Hüma Hatun entered in Murad II's harem around 1424. By him she had firstly two daughters, Hatice Hatun in 1425 and Fatma Hatun in 1430,[14] and finally, on 30 March 1432, she gave birth to her only son, the future Sultan Mehmed the Conqueror. In 1438, Mehmed was circumcised along with his elder half-brother, Şehzade Alaeddin. When Mehmed was 11 years old, he was sent to Manisa as a prince governor. Hüma followed her son to Manisa. Her children's wet nurses were Hundi Hatun (d. 14 February 1486): usually styled Daye Hatun (lady governess), who became very wealthy and influential enough during the reign of Mehmed II, enough to fund several charitable foundations and commission prayers for her soul, and Gülbahar Hatun, called also Ebe Hatun (lady midwife), buried in her own türbe in the Muradiye Complex, Bursa.
In 1444, after the death of Mehmed's elder half-brother, Şehzade Alaeddin, who died in 1443, Mehmed was the only heir left to the throne. In that same year, Murad II abdicated the throne due to depression over the death of his son, Şehzade Alaeddin Ali Çelebi, and retreated to Manisa.[15]

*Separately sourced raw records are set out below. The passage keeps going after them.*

-- ==== Sys2Proof/Machine/Power.lean ====
section
/-! DEFINITION. The power controller's commands: the estimator, the cap, ramps, droop, throttling, regulator phases, Dormant, and the monitors
(R419 to R447). -/
namespace Sys2Proof.Machine

/-! ### Estimates and measurements (R423 to R425, R427, R428) -/

/-- The calibration gain G. -/
def gain (s : State) : Rat := (getF s F.PWR_CAL : Rat) / 16384

/-- (V ÷ V14)² at the array rail. -/
def voltScale (s : State) : Rat := let r : Rat := (s.pwr.railMv : Rat) / opMv s 14; r * r

/-- The phase whose point the array runs at: where no schedule runs, the last one that ran. -/
def nowPhase (s : State) : Nat :=
  if frameRuns s then phaseAt (liveCfg s).phases s.frame.sched else (s.pwr.rest.getLast?.map (fun x => x.k)).getD 0

/-- Adds an array-rail estimate to the phase's sum, as energy per 1,000 ac at V14 (R428). -/
def gatherEnergy (s : State) (arr : Rat) : State :=
  let v := voltScale s
  if !s.frame.hasLive || v = 0 then s
  else
    let k := nowPhase s
    let e := arr * 1000 * (if s.pwr.droop then 2 else 1) / opMhz (getF s F.PWR_OP_CUR) / v
    let l := if s.pwr.sums.any (fun x => x.1 == k) then s.pwr.sums.map (fun x => if x.1 = k then (k, x.2.1 + e, x.2.2 + 1) else x) else s.pwr.sums ++ [(k, e, 1)]
    setPwr s { s.pwr with sums := l }

/-- The mean of a list. -/
def meanOf (l : List Rat) : Rat := l.sum / l.length

/-- The fast guard: one point down for the rest of the phase (R427). -/
def fastGuard (s : State) : State :=
  let l := s.pwr.est.take 8
  let cur := nowOp s
  if l.length < 8 || decide (meanOf l ≤ capTarget s) || decide (cur ≤ getF s F.PWR_RANGE_OP_MIN) then s
  else
    let s := setPwr s { s.pwr with guardMax := some (cur - 1), guardPhase := nowPhase s }
    planPoints (bump (raise s F.PWR_STAT_GUARD) F.PWR_CNT_GUARD)

/-- The sum of one cluster's counts, each times its fused coefficient. -/
def clusterPower (f : Estimator) (c : ClusterCount) : Rat :=
  ((c.mac.zip f.mac).map (fun p => (p.1 : Rat) * p.2)).sum + c.vec * f.vec + c.sram * f.sram + c.moved * f.moved

/-- The leakage of a cluster at its temperature, from the fused table. -/
def clusterLeak (s : State) (c : Nat) : Rat :=
  let l := s.fuses.estimator.leak
  l.getD (min (tempOf (getF s (F.TEL_TEMP_TEMP c)) / 8).toNat (l.length - 1)) 0

/-- The array die's part of the estimate, before the gain (R423). -/
def arrayPower (s : State) : Rat :=
  (s.pwr.counts.map (fun x => clusterPower s.fuses.estimator x.2)).sum * voltScale s + ((List.range 64).map (clusterLeak s)).sum

/-- The port dies' part. -/
def portPower (s : State) (a : Activity) : Rat :=
  let f := s.fuses.estimator
  a.near * f.near + a.bulk * f.bulk + a.cross * f.cross + a.lane * f.lane

/-- ESTIMATOR_UPDATE: every 1 µs. The estimate takes the counts gathered since the last one. -/
def estimatorUpdate (a : Activity) (s : State) : State :=
  let arr := arrayPower s * gain s
  let s := gatherEnergy s arr
  let s := setPwr s { s.pwr with counts := [], est := (arr + portPower s a * gain s) :: s.pwr.est.take 99 }
  fastGuard s

/-- The nearest multiple of 2^−14, ties to even, as a count of them. -/
def roundGain (x : Rat) : Nat :=
  let y := x * 16384
  let n := y.floor.toNat
  let r := y - n
  if r < 1 / 2 then n else if 1 / 2 < r then n + 1 else n + n % 2

/-- G after a measurement; where no estimate stands against it the spec states no value. -/
def nextGain (s : State) (m : Nat) : Nat × State :=
  let e := if s.pwr.est.isEmpty then 0 else meanOf s.pwr.est
  let (raw, s) := if e = 0 then freeVal s 16 else (roundGain (gain s + ((m : Rat) / e * gain s - gain s) / 16), s)
  (max 0x3000 (min 0x5000 raw), s)

/-- POWER_MEASUREMENT: input power `m` in 0.1 W and array-rail current `amps` in 0.1 A. -/
def powerMeasurement (m amps : Nat) (s : State) : State :=
  let before := s
  let est : Rat := if s.pwr.est.isEmpty then 0 else meanOf s.pwr.est
  let s := setF (setF s F.PWR_MEAS_MEAS_DW (min m 65535)) F.PWR_MEAS_EST_DW (min est.floor.toNat 65535)
  let s := if 64 ≤ s.pwr.calHeld then s
    else
      let (g, s) := nextGain s m
      let s := setF s F.PWR_CAL g
      let n := if g = 0x3000 ∨ g = 0x5000 then s.pwr.calHeld + 1 else 0
      let s := setPwr s { s.pwr with calHeld := n }
      if n = 64 then stampEvent (raise s F.PWR_STAT_CAL_FAULT) srcPower (.power 3) else s
  let other := (1000 * m - s.pwr.railMv * amps) / 1000
  replanMoved before (setPwr s { s.pwr with others := (s.pwr.others ++ [other]).drop (s.pwr.others.length + 1 - 10) })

Her son Şehzade Mehmed succeeded the throne as Mehmed II. She held the Vâlide Hatun position for two years. In 1446, Murad took over the throne again, and Hüma and her son returned to Bursa. However, Mehmed succeeded the throne in 1451, after the death of his father, but she never became a Valide Hatun as she died before the accession. She was not alive to see the conquest of Constantinople, which became the capital of Ottoman Empire for nearly five centuries, before the Empire was abolished in 1922 and Turkey was officially declared as a republic.[15]
Death
She died in September 1449 in Bursa, two years before her son's second accession to the throne. Her tomb is located at the site known as "Hatuniye Kümbedi" (Hatuniye Tomb) to the east of Muradiye Complex, which was built by her son Mehmed. The quarter where her tomb lies has been known thus far as Hüma Hatun Quarter.[16]
Issue
By Murad II, Hüma Hatun had two daughters and a son:
Hatice Hatun (1425 – after 1470). She married Candaroğlu İsmail Kemaleddin Bey and had three sons: Hasan Bey (who married is cousin Kamerhan Hatun, daughter of Mehmed II, and had a daughter, Hanzade Hatun), Yahya Bey and Mahmud Bey. Her descendants were still alive during the reign of Abdulmejid I, in the 19th century. In August 1470, she remarried with Isa Bey.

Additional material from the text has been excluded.